Em decisão interlocutória recente, datada de 11/08/2023 e assinada pela Juíza Federal Gabriela Lima Fontenelle Câmara, a magistrada remete ao agendamento de uma data mais próxima desimpedida para a realização de audiência de instrução e julgamento.

Confira um trecho do “Mérito” da causa:

Conquanto oportunizado o contraditório, nos termos do art. 396 do Código de Processo Penal, o(a) RÉU(RÉ) não apresentou nenhuma tese defensiva comprovada de plano.

Com efeito, o acusado apenas afirma a atipicidade da conduta e alega que todos os valores obtidos por meio da linha de crédito vinculado ao PRONAF – MAIS ALIMENTOS foram utilizados em investimentos na sua propriedade rural e que, assim, não houve aplicação em finalidade diversa dos recursos concedidos pelas instituições financeiras oficiais.

Não há, portanto, superveniência de nenhum fato que enseje modificação quanto ao que decidido por ocasião do recebimento da denúncia. Por oportuno, reproduzo trechos daquela decisão pela qual se concluiu ser o caso de instauração da ação penal:

O MPF expôs o suposto fato criminoso e individualizou a conduta do denunciado. Segundo a acusação, MICHEL MARTINS DOS SANTOS aplicou em finalidade diversa da prevista em contrato recursos provenientes de instituições financeiras oficiais, na linha de crédito vinculado ao PRONAF – MAIS ALIMENTOS.

Os indícios de autoria são depreendidos da Nota de Crédito Rural nº 72.2013.1168.5913 (Id. 4058107.21941024, fls. 20/27), que aponta MICHEL MARTINS DOS SANTOS como beneficiário da quantia de R$ 11.978,88 (onze mil, novecentos e setenta e oito reais e oitenta e oito centavos) a ser utilizada exclusivamente para a realização de investimentos em propriedade rural conforme o orçamento descriminado.

Há ainda informação apresentada pelo Banco do Brasil (Id. 4058107. 21941024), que noticia a existência de operação de crédito nº 4000331 firmada pelo denunciado no âmbito do PRONAF – MAIS ALIMENTOS, na qual houve a contratação de financiamento na ordem de R$ 34.291,38 (trinta e quatro mil, duzentos e noventa e um reais e trinta e oito centavos). Ademais, em depoimento prestado diante da autoridade policial (Id. 4058107.21940994, fl. 62 e Id. 4058107. 21941024, fl. 01), o denunciado afirmou que:

(…) QUE seu projeto de plantio de bananas não prosperou, o que levou o ora declarante a uma situação patrimonial difícil, pois se encontrava diante de um financiamento – que tem que ser pago – e sem meio para tal o projeto de plantio de bananas; QUE quando viu uma oportunidade de obter renda com aquele veículo (mediante o uso na empresa “Riscadinha do bem”), aproveitou a oportunidade;

QUE presentemente a empresa “Riscadinha do bem” não existe mais, estando o veículo em uso perante a empresa “FORT CAP”, QUE mais de noventa por cento dos veículos obtidos com financiamento são utilizados com desvio de finalidade (…)” (Destacou-se)

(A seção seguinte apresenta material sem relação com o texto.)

-- ==== Sys2Proof/Machine/Operands.lean ====
section
/-! DEFINITION. Machine/Operands.lean: the values the fields of requests and data frames stand for, by the tables of section 11.3,
and the range tests of R180. A field outside its table stands for no value. -/

namespace Sys2Proof.Machine

/-- The number a byte holds when it is below `n`. -/
def numberBelow (n : Nat) (b : Byte) : Option (Fin n) := if h : b.toNat < n then some ⟨b.toNat, h⟩ else none

/-- A plane number. -/
def planeNumber (b : Byte) : Option Plane := numberBelow 6 b
/-- A port number. -/
def portNumber (b : Byte) : Option Port := numberBelow 12 b
/-- A template number. -/
def templateNumber (b : Byte) : Option TemplateIx := numberBelow 16 b
/-- A seam entry number. -/
def seamNumber (b : Byte) : Option SeamIx := numberBelow 16 b
/-- A product-detect input number. -/
def pdNumber (b : Byte) : Option PdIx := numberBelow 4 b

/-- A data channel number 1 to 3. -/
def channelNumber (b : Byte) : Option DataCh :=
  if h : 1 ≤ b.toNat ∧ b.toNat ≤ 3 then some ⟨b.toNat - 1, by omega⟩ else none

/-- A field that holds a number as coded or FFh for NONE. -/
def orNone {α : Type} (read : Byte → Option α) (b : Byte) : Option (Option α) :=
  if b = 0xFF then some none else (read b).map some

/-- A fault policy. -/
def policyOf (b : Byte) : Option FaultPolicy :=
  match b.toNat with
  | 0 => some .goOn
  | 1 => some .halt
  | _ => none

/-- A nozzle status. -/
def statusOf (b : Byte) : Option NozzleStatus :=
  match b.toNat with
  | 0 => some .live
  | 1 => some .weak
  | 2 => some .out
  | _ => none

/-- A list of nozzle statuses, when every byte of it is one. -/
def statusesOf : List Byte → Option (List NozzleStatus)
  | [] => some []
  | b :: bs =>
    match statusOf b, statusesOf bs with
    | some x, some xs => some (x :: xs)
    | _, _ => none

/-- A sense. -/
def senseOf (b : Byte) : Option Sense :=
  match b.toNat with
  | 0 => some .aLeads
  | 1 => some .bLeads
  | _ => none

/-- An edge selection. -/
def edgeOf (b : Byte) : Option EdgeSelect :=
  match b.toNat with
  | 0 => some .none
  | 1 => some .rising
  | 2 => some .falling
  | 3 => some .both
  | _ => none

/-- A trigger source. -/
def sourceOf (b : Byte) : Option Source :=
  match b.toNat with
  | 0 => some (.pd 0)
  | 1 => some (.pd 1)
  | 2 => some (.pd 2)
  | 3 => some (.pd 3)
  | 4 => some .continuous
  | _ => none

/-- A patched value. -/
def patchedOf (b : Byte) : Option Bool :=
  match b.toNat with
  | 0 => some false
  | 1 => some true
  | _ => none

/-- A keep-wet mode. -/
def keepWetModeOf (b : Byte) : Option KeepWetMode :=
  match b.toNat with
  | 0 => some .repeating
  | 1 => some .once
  | _ => none

/-- A patch mode. -/
def patchModeOf (b : Byte) : Option PatchMode :=
  match b.toNat with
  | 0 => some .replace
  | 1 => some .overlay
  | _ => none

/-- A ratio whose N is 1 to M and whose M is 1 to 16,777,215 (R36). -/
def ratioOf (n m : BitVec 24) : Option Ratio :=
  if 1 ≤ n.toNat ∧ n.toNat ≤ m.toNat then some ⟨n.toNat, m.toNat⟩ else none

/-- A plane set that is not empty and has bits 6 and 7 clear (R166, R180). -/
def planeSetOf (b : Byte) : Option (BitVec 6) := if 0 < b.toNat ∧ b.toNat < 64 then some (b.setWidth 6) else none

/-- A plane record whose fields lie in their ranges (R1, R2 test 1). -/
def planeRecOf (width : BitVec 16) (add1 add2 add3 weakCap : Byte) : Option PlaneRec :=
  if width.toNat ≤ Config.maxWidth ∧ add1.toNat ≤ 3 ∧ add2.toNat ≤ 3 ∧ add3.toNat ≤ 3 ∧ weakCap.toNat ≤ 3 then
    some ⟨width.toNat, add1.toNat, add2.toNat, add3.toNat, weakCap.toNat⟩
  else none

/-- The per-row fields of a head record: rows at or above the rows field are stored as 0 (R4). -/
def rowFields (rows : Nat) (v : Table 4 Nat) : Table 4 Nat := .ofFun fun k => if k.val < rows then v.get k else 0

/-- A head record whose fields lie in the ranges of R3 (R4); D and f of rows the head lacks are not tested. -/
def headRecOf (plane : Byte) (first : BitVec 16) (rows : Byte) (nozzles : BitVec 16) (d : Table 4 Nat) (f : Table 4 Nat)
    (window : BitVec 16) (policy : Byte) : Option HeadRec :=
  match orNone planeNumber plane, policyOf policy with
  | some p, some y =>
    if first.toNat < Config.maxWidth ∧ (1 ≤ rows.toNat ∧ rows.toNat ≤ 4)
        ∧ (8 ≤ nozzles.toNat ∧ nozzles.toNat ≤ Config.rowNozzles ∧ nozzles.toNat % 8 = 0)
        ∧ (∀ k : RowIx, k.val < rows.toNat → d.get k ≤ 60000) ∧ 100 ≤ window.toNat then
      some ⟨p, first.toNat, rows.toNat, nozzles.toNat, rowFields rows.toNat d, rowFields rows.toNat f, window.toNat, y⟩
    else none
  | _, _ => none

/-- A seam entry whose heads are ports and whose shift is 0 to 63 (R6). -/
def seamRecOf (left right shift : Byte) (pattern : BitVec 64) : Option SeamRec :=
  match orNone portNumber left, portNumber right with
  | some l, some r => if shift.toNat ≤ 63 then some ⟨l, r, shift.toNat, pattern⟩ else none
  | _, _ => none

/-- The ring depth 0 or 2 to 65,535 of R78. -/
def depthAllowed (d : Nat) : Bool := d != 1

/-- A memory plan whose fields lie in their ranges (R79 test 1). -/
def planOf (slots d0 d1 d2 d3 d4 d5 : BitVec 16) : Option Plan :=
  if slots.toNat ≠ 0 ∧ [d0, d1, d2, d3, d4, d5].all (fun d => depthAllowed d.toNat) then
    some ⟨slots.toNat, #v[d0.toNat, d1.toNat, d2.toNat, d3.toNat, d4.toNat, d5.toNat]⟩
  else none

/-! ### Data frames (section 11.2) -/

/-- A field of a data frame, 0 when the payload does not hold it whole (R97, R86). -/
def wholeField (p : List Byte) (off k : Nat) : Nat := if off + k ≤ p.length then field p off k else 0

/-- A pixel count field: 0 stands for 16,384 (R179). -/
def pixelCount (n : Nat) : Nat := if n = 0 then Config.maxWidth else n

/-- The payload length that matches a pixel count (R179). -/
def dataLength (fixed count : Nat) : Nat := fixed + (count + 3) / 4

/-- The fixed part of a patch (section 11.2). -/
structure PatchHeader where
  copy : Nat
  plane : Byte
  mode : Byte
  line : Nat
  first : Nat
  count : Nat
  deriving DecidableEq, Repr

/-- The fixed part a patch payload carries. -/
def patchHeaderOf (p : List Byte) : PatchHeader :=
  { copy := wholeField p 0 4, plane := .ofNat 8 (wholeField p 4 1), mode := .ofNat 8 (wholeField p 5 1),
    line := wholeField p 6 2, first := wholeField p 8 2, count := pixelCount (wholeField p 10 2) }

/-- The fixed part of a template line (section 11.2). -/
structure LineHeader where
  template : Byte
  plane : Byte
  line : Nat
  count : Nat
  deriving DecidableEq, Repr

/-- The fixed part a template-line payload carries. -/
def lineHeaderOf (p : List Byte) : LineHeader :=
  { template := .ofNat 8 (wholeField p 0 1), plane := .ofNat 8 (wholeField p 1 1), line := wholeField p 2 2,
    count := pixelCount (wholeField p 4 2) }

/-- Whether a data frame's plane lies in a channel's plane set. -/
def inPlaneSet (planes : BitVec 6) (plane : Byte) : Bool := planes.getLsbD plane.toNat

end Sys2Proof.Machine
end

Portanto, o acusado reconheceu a utilização do bem adquirido em finalidade diversa da pactuada com as instituições financeiras.””

Ainda seguindo a avaliação da juíza, explícita em seu Despacho, “A resposta escrita, bem como os documentos que as acompanharam, são insuficientes para se demonstrar qualquer circunstância que exclua o crime ou isente o(a) RÉU(RÉ) de pena. Nenhuma das teses defensivas expostas são comprováveis de plano.”

Entramos em contato com a assessoria do vereador, que nos enviou a seguinte nota à imprensa:

O Gabinete do Vereador Michael Martins informa que os documentos referidos acerca do processo inscrito sob o Nº 0800222-47.2021.4.05.8107 não trazem nenhuma informação nova acerca do caso. São instrumentos procedimentais comuns que vão sendo atualizados sem que, com isto, se impute culpa a quem quer que seja, representando apenas a movimentação interna do caso que, assim como tantos outros, já nasceu designado a ser instrumento de perseguição política por parte daqueles que temem o ferrenho trabalho do vereador Michael Martins em defesa das pautas sociais.

O documento em questão é apenas uma instrução processual, não acrescentando nada de novo, além do que, durante muitas ocasiões, foi requentado com viés politiqueiro pela imprensa local e pela imprensa paga, regionalmente, o que fere os princípios éticos básicos do bom jornalismo.

No mais, havendo fato novo, o vereador Michael Martins se coloca a disposição para dar as informações necessárias, tal como é de seu costume jamais fugir daquilo que aponta para a verdade.”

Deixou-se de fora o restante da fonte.